Saved entries
:::::
/-- The state past a reset edge keeps nothing of the state before it but the schedule of the later edges. -/
theorem resetRegs_tick (s : State) :
    resetRegs s.tick =
      { busy := false, respValid := false, resp := 0#72, reqQ := 0#80, resetSeen := true,
        edges := s.edges.tail } := rfl

/-- Settles O32: `rst` alone selects the reset step (`step_of_reset`), which writes every register. -/
theorem resetClearsRegisters : Obligations.ResetClearsRegisters := by
  intro s hrst
  refine ⟨reqReady_of_reset hrst, ?_⟩
  rw [step_of_reset hrst, resetRegs_tick]

end Sys2Proof.Safety
end

section
/-! PROOFS. The family other: decoding and encoding undo each other, the opcode table, the operations that read
channels, the invariants that every step keeps, and runs of several edges. -/

namespace Sys2Proof

/-! ## Decoding an encoded operation -/

/-- The reserved fields and OP of every encoded word (R60, R64, R65). -/
theorem encode_fields : ∀ i : Instr, Laws.EncodeFields.Statement i
  | .nop           => Laws.EncodeFields.nop
  | .unpack b      => Laws.EncodeFields.unpack b
  | .normalize raw => Laws.EncodeFields.normalize raw
  | .getrgb b      => Laws.EncodeFields.getrgb b
  | .gamma index   => Laws.EncodeFields.gamma index
  | .scale raw     => Laws.EncodeFields.scale raw

/-- A byte count below 16 is read back as it was laid out (R26, R60). -/
theorem burstOfRequest_mkRequest (op : BitVec 4) {b : Burst} (hlen : b.len < 16) :
    burstOfRequest (mkRequest op b.rdy b.terr b.len b.data) = b := by
  simp [burstOfRequest, reqLen_mkRequest, Nat.mod_eq_of_lt hlen]

/-- The opcode map takes an encoded well-formed operation back (R62, R64). -/
theorem decodeOp_encode {i : Instr} (hwf : i.wf = true) : decodeOp (encode i) = .instr i := by
  obtain ⟨-, hop, -⟩ := encode_fields i
  cases i with
  | nop => exact decodeOp_nop hop
  | unpack b => rw [decodeOp_unpack hop, encode, burstOfRequest_mkRequest _ (of_decide_eq_true hwf)]
  | normalize raw => rw [decodeOp_normalize hop, encode, reqData_mkRequest, rawOfData_dataOfRaw]
  | getrgb b => rw [decodeOp_getrgb hop, encode, burstOfRequest_mkRequest _ (of_decide_eq_true hwf)]
  | gamma index => rw [decodeOp_gamma hop, encode, reqData_mkRequest, indexOfData_setWidth]
  | scale raw => rw [decodeOp_scale hop, encode, reqData_mkRequest, rawOfData_dataOfRaw]

/-! ## Encoding a decoded word: the ignored bits (R63) -/

/-- A mask that keeps RSV1, OP, RSV0 and the bits `m` of DATA clears RDY, TERR and LEN. -/
theorem mkRequest_and_dataMask (op : BitVec 4) (rdy terr : Bool) (len : Nat) (data m : Data) :
    mkRequest op rdy terr len data &&& (0xFFC0#16 ++ m) = mkRequest op false false 0 (data &&& m) := by
  have hmask : 0xFFC0#16 = BitVec.allOnes 10 ++ 0#1 ++ 0#1 ++ 0#4 := rfl
  unfold mkRequest
  rw [hmask, @BitVec.and_append 16 64, @BitVec.and_append 12 4, @BitVec.and_append 11 1,
    @BitVec.and_append 10 1]
  simp only [BitVec.and_zero, BitVec.and_allOnes]
  rfl

/-- The low byte of DATA is the ROM index (R62). -/
theorem and_lowByte_eq_indexOfData (d : Data) : d &&& 0xFF#64 = (indexOfData d).setWidth 64 := by
  have hsplit : d.extractLsb' 8 56 ++ d.extractLsb' 0 8 = d := BitVec.extractLsb'_append_extractLsb'
  have hmask : 0xFF#64 = 0#56 ++ BitVec.allOnes 8 := rfl
  conv_lhs => rw [← hsplit, hmask, @BitVec.and_append 56 8, BitVec.and_zero, BitVec.and_allOnes]
  exact (BitVec.setWidth_eq_append (by decide)).symm

/-- The operand of every decoded burst has a byte count below 16 (R26). -/
theorem burstOfRequest_wf (q : Request) : (burstOfRequest q).wf = true := decide_eq_true (reqLen_lt q)

/-- A word with clear reserved fields that the opcode map takes to an operation is that operation's encoding on
every bit the operation reads. -/
theorem encode_of_decodeOp {q : Request} {i : Instr} (h1 : reqRsv1 q = 0#4) (h0 : reqRsv0 q = 0#2)
    (h : decodeOp q = .instr i) : i.wf = true ∧ encode i = q &&& readMask i := by
  have hfields := mkRequest_of_fields q h1 h0
  -- UNPACK and GETRGB read the whole word; the others read the head and the bits `m` of DATA
  have hburst : mkRequest (reqOp q) (reqRdy q) (reqTerr q) (reqLen q) (reqData q) = q &&& BitVec.allOnes 80 := by
    rw [hfields, BitVec.and_allOnes]
  have hdata (m : Data) : mkRequest (reqOp q) false false 0 (reqData q &&& m) = q &&& (0xFFC0#16 ++ m) := by
    rw [← mkRequest_and_dataMask _ (reqRdy q) (reqTerr q) (reqLen q), hfields]
  have hraw := hdata (BitVec.allOnes 64)
  rw [BitVec.and_allOnes, ← dataOfRaw_rawOfData (reqData q)] at hraw
  rcases decodeOp_cases q with ⟨hop, ho⟩ | ⟨hop, ho⟩ | ⟨hop, ho⟩ | ⟨hop, ho⟩ | ⟨hop, ho⟩ | ⟨hop, ho⟩ |
    ⟨-, ho⟩ <;> cases ho.symm.trans h <;> rw [hop] at hburst hdata hraw
  · refine ⟨rfl, ?_⟩
    have hnop := hdata 0#64
    rwa [BitVec.and_zero] at hnop
  · exact ⟨burstOfRequest_wf q, hburst⟩
  · exact ⟨rfl, hraw⟩
  · exact ⟨burstOfRequest_wf q, hburst⟩
  · refine ⟨rfl, ?_⟩
    have hgamma := hdata 0xFF#64
    rwa [and_lowByte_eq_indexOfData] at hgamma
  · exact ⟨rfl, hraw⟩

/-! ## The opcode table -/

/-- A word selects the row of an OP exactly when its reserved fields are clear and that is its OP. -/
theorem and_headMask_eq_iff (q : Request) (op : BitVec 4) :
    q &&& 0xFFC00000000000000000#80 = mkRequest op false false 0 0#64 ↔
      reqRsv1 q = 0#4 ∧ reqRsv0 q = 0#2 ∧ reqOp q = op := by
  constructor
  · intro h
    have hfield (lo n : Nat) (hones : (0xFFC00000000000000000#80 : Request).extractLsb' lo n = BitVec.allOnes n) :
        q.extractLsb' lo n = (mkRequest op false false 0 0#64).extractLsb' lo n := by
      rw [← h, BitVec.extractLsb'_and, hones, BitVec.and_allOnes]
    exact ⟨(hfield 76 4 rfl).trans (reqRsv1_mkRequest ..), (hfield 70 2 rfl).trans (reqRsv0_mkRequest ..),
      (hfield 72 4 rfl).trans (reqOp_mkRequest ..)⟩
  · rintro ⟨h1, h0, rfl⟩
    have hmask : 0xFFC00000000000000000#80 = 0xFFC0#16 ++ 0#64 := rfl
    conv_lhs => rw [← mkRequest_of_fields q h1 h0, hmask, mkRequest_and_dataMask, BitVec.and_zero]

/-- A decoded word has clear reserved fields, and its OP is the operation's. -/
theorem fields_of_decode_instr {q : Request} {i : Instr} (h : decode q = .instr i) :
    reqRsv1 q = 0#4 ∧ reqRsv0 q = 0#2 ∧ reqOp q = i.opcode := by
  rcases decode_cases q with ⟨-, hd⟩ | ⟨-, -, hd⟩ | ⟨h1, h0, hd⟩
  · cases hd.symm.trans h
  · cases hd.symm.trans h
  · refine ⟨h1, h0, ?_⟩
    rcases decodeOp_cases q with ⟨hop, ho⟩ | ⟨hop, ho⟩ | ⟨hop, ho⟩ | ⟨hop, ho⟩ | ⟨hop, ho⟩ | ⟨hop, ho⟩ |
      ⟨-, ho⟩ <;> cases (hd.trans ho).symm.trans h <;> exact hop

/-- Every row of the table selects by the reserved fields and its own OP. -/
theorem select_row_iff {row : OpRow} (hrow : row ∈ opcodeTable) (q : Request) :
    q &&& row.mask = row.pattern ↔ reqRsv1 q = 0#4 ∧ reqRsv0 q = 0#2 ∧ reqOp q = row.opcode := by
  obtain ⟨hpattern, hmask⟩ := opcodeTable_patterns row hrow
  rw [hpattern, hmask, and_headMask_eq_iff]

theorem opcode_row_lt : ∀ row ∈ opcodeTable, row.opcode.toNat < 6 := by decide

/-- Every operation has a row (R64). -/
theorem exists_row_of_instr (i : Instr) : ∃ row ∈ opcodeTable, row.opcode = i.opcode := by
  cases i <;> simp [opcodeTable, Instr.opcode]

/-- A row is selected by the words that decode to its operation. -/
theorem select_row_iff_decode {row : OpRow} (hrow : row ∈ opcodeTable) (q : Request) :
    q &&& row.mask = row.pattern ↔ ∃ i, decode q = .instr i ∧ i.opcode = row.opcode := by
  rw [select_row_iff hrow]
  constructor
  · rintro ⟨h1, h0, hop⟩
    cases hd : decode q with
    | instr i =>
      obtain ⟨-, -, hi⟩ := fields_of_decode_instr hd
      exact ⟨i, rfl, hi.symm.trans hop⟩
    | illegal why =>
      have hlt := opcode_row_lt row hrow
      have hres := (decode_illegal_iff q).mp ⟨why, hd⟩
      simp [h1, h0, hop] at hres
      omega
  · rintro ⟨i, hd, hop⟩
    rw [← hop]
    exact fields_of_decode_instr hd

end Sys2Proof

/-! ## The statements on words -/

namespace Sys2Proof.Safety

open Sys2Proof.Machine

/-- Settles O4: an encoded word has clear reserved fields, so the opcode map decides (`decodeOp_encode`). -/
theorem decodeOfEncode : Obligations.DecodeOfEncode := by
  intro i hwf
  obtain ⟨hrsv1, -, hrsv0⟩ := encode_fields i
  rw [decode_of_clear hrsv1 hrsv0, decodeOp_encode hwf]

/-- Settles O5: a decoded word is the layout of its own fields, and the mask of its operation clears the fields
that the encoder writes as 0 (`encode_of_decodeOp`). -/
theorem encodeOfDecode : Obligations.EncodeOfDecode := by
  intro q i h
  obtain ⟨h1, h0, -⟩ := fields_of_decode_instr h
  exact encode_of_decodeOp h1 h0 (decodeOp_of_decode_instr h)

/-- Settles O6: a row is selected exactly by the words that decode to its operation (`select_row_iff_decode`), and
every operation has a row, so a word that selects none is rejected. -/
theorem decodeFollowsOpcodeTable : Obligations.DecodeFollowsOpcodeTable := by
  refine ⟨fun q row hrow => select_row_iff_decode hrow q, fun q => ⟨?_, fun hnone => ?_⟩⟩
  · rintro ⟨why, hd⟩ row hrow hsel
    obtain ⟨i, hi, -⟩ := (select_row_iff_decode hrow q).mp hsel
    cases hd.symm.trans hi
  · cases hd : decode q with
    | illegal why => exact ⟨why, rfl⟩
    | instr i =>
      obtain ⟨row, hrow, hop⟩ := exists_row_of_instr i
      exact absurd ((select_row_iff_decode hrow q).mpr ⟨i, hd, hop.symm⟩) (hnone row hrow)

/-- Settles O1: a completing edge runs `exec` of the decoded operation past the edge. -/
theorem stepRunsDecodedOperation : Obligations.StepRunsDecodedOperation := by
  intro s i hseen hrst hbusy hover hd
  rw [step_of_completing ⟨hseen, hrst, hbusy, hover⟩, responseOfWord, hd, exec_eq_complete]
  rfl

/-- Settles O2: a placed request is due at the idle edge placed with it, so the step is O1's. -/
theorem placedWordRunsNext : Obligations.PlacedWordRunsNext :=
  fun s w i hd => stepRunsDecodedOperation (s.withFetchWord 80 w) i rfl rfl rfl rfl hd

end Sys2Proof.Safety

namespace Sys2Proof.Machine

/-! ## Lanes of a response -/

/-- Above its three lanes an OK response with a colour is 0 (R61, R97). -/
theorem mkResponse_dataOfRgb_high (c : NormalizedColor) :
    (mkResponse .ok (dataOfRgb c)).extractLsb' 24 48 = 0#48 := by
  have hred := c.red.isLt
  have hgreen := c.green.isLt
  have hblue := c.blue.isLt
  have hlt : (mkResponse .ok (dataOfRgb c)).toNat < 2 ^ 24 := by
    rw [mkResponse_ok_toNat, dataOfRgb_toNat]
    omega
  apply BitVec.eq_of_toNat_eq
  rw [BitVec.extractLsb'_toNat, Nat.shiftRight_eq_div_pow, Nat.div_eq_of_lt hlt]
  rfl

/-- Lane `k` of three, of the ROM image of a colour. -/
theorem dataOfRgb_rom_lane (c : NormalizedColor) {k : Nat} (hk : k < 3) :
    (dataOfRgb ⟨gammaRom c.red, gammaRom c.green, gammaRom c.blue⟩).extractLsb' (8 * k) 8 =
      gammaRom ((dataOfRgb c).extractLsb' (8 * k) 8) := by
  match k, hk with
  | 0, _ => rw [dataOfRgb_red, dataOfRgb_red]
  | 1, _ => rw [dataOfRgb_green, dataOfRgb_green]
  | 2, _ => rw [dataOfRgb_blue, dataOfRgb_blue]

/-- Channel `j` of a burst is its bytes 2j and 2j+1, low byte first (R44). -/
theorem burst_channel (d : Data) (j : Nat) :
    d.extractLsb' (16 * j) 16 = burstByte d (2 * j + 1) ++ burstByte d (2 * j) := by
  have hlo : 8 * (2 * j) = 16 * j := by omega
  unfold burstByte
  rw [BitVec.extractLsb'_append_extractLsb'_eq_extractLsb' (by omega), hlo]
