-- ==== Sys2Proof/Word.lean ====
section
/-!
DEFINITION. The word types of the KB9616 model: registers are 32 bits wide (R3), frames and records are bytes
(R18), and the real-number quantities of the metrology chapters are exact rationals (`Real`), rounded only where
the spec names a stored format.
-/

namespace Sys2Proof

/-- One register word (R3). -/
abbrev Word := BitVec 32

/-- One byte of a frame, record or image (R18). -/
abbrev Byte := BitVec 8

/-- A number of the metrology equations before it is stored: an exact rational. -/
abbrev Real := Rat

end Sys2Proof
end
:::::
(PROBLEM):
Copy range, inclusive: the line holding "theorem burstOfRequest_mkRequest (op" to the line holding "have hmask : 0xFF#64". Reproduce exactly those lines of the records above and no others.

(WRITTEN ANSWER):
theorem burstOfRequest_mkRequest (op : BitVec 4) {b : Burst} (hlen : b.len < 16) :
    burstOfRequest (mkRequest op b.rdy b.terr b.len b.data) = b := by
  simp [burstOfRequest, reqLen_mkRequest, Nat.mod_eq_of_lt hlen]

/-- The opcode map takes an encoded well-formed operation back (R62, R64). -/
theorem decodeOp_encode {i : Instr} (hwf : i.wf = true) : decodeOp (encode i) = .instr i := by
  obtain ⟨-, hop, -⟩ := encode_fields i
  cases i with
  | nop => exact decodeOp_nop hop
  | unpack b => rw [decodeOp_unpack hop, encode, burstOfRequest_mkRequest _ (of_decide_eq_true hwf)]
  | normalize raw => rw [decodeOp_normalize hop, encode, reqData_mkRequest, rawOfData_dataOfRaw]
  | getrgb b => rw [decodeOp_getrgb hop, encode, burstOfRequest_mkRequest _ (of_decide_eq_true hwf)]
  | gamma index => rw [decodeOp_gamma hop, encode, reqData_mkRequest, indexOfData_setWidth]
  | scale raw => rw [decodeOp_scale hop, encode, reqData_mkRequest, rawOfData_dataOfRaw]

/-! ## Encoding a decoded word: the ignored bits (R63) -/

/-- A mask that keeps RSV1, OP, RSV0 and the bits `m` of DATA clears RDY, TERR and LEN. -/
theorem mkRequest_and_dataMask (op : BitVec 4) (rdy terr : Bool) (len : Nat) (data m : Data) :
    mkRequest op rdy terr len data &&& (0xFFC0#16 ++ m) = mkRequest op false false 0 (data &&& m) := by
  have hmask : 0xFFC0#16 = BitVec.allOnes 10 ++ 0#1 ++ 0#1 ++ 0#4 := rfl
  unfold mkRequest
  rw [hmask, @BitVec.and_append 16 64, @BitVec.and_append 12 4, @BitVec.and_append 11 1,
    @BitVec.and_append 10 1]
  simp only [BitVec.and_zero, BitVec.and_allOnes]
  rfl

/-- The low byte of DATA is the ROM index (R62). -/
theorem and_lowByte_eq_indexOfData (d : Data) : d &&& 0xFF#64 = (indexOfData d).setWidth 64 := by
  have hsplit : d.extractLsb' 8 56 ++ d.extractLsb' 0 8 = d := BitVec.extractLsb'_append_extractLsb'
  have hmask : 0xFF#64 = 0#56 ++ BitVec.allOnes 8 := rfl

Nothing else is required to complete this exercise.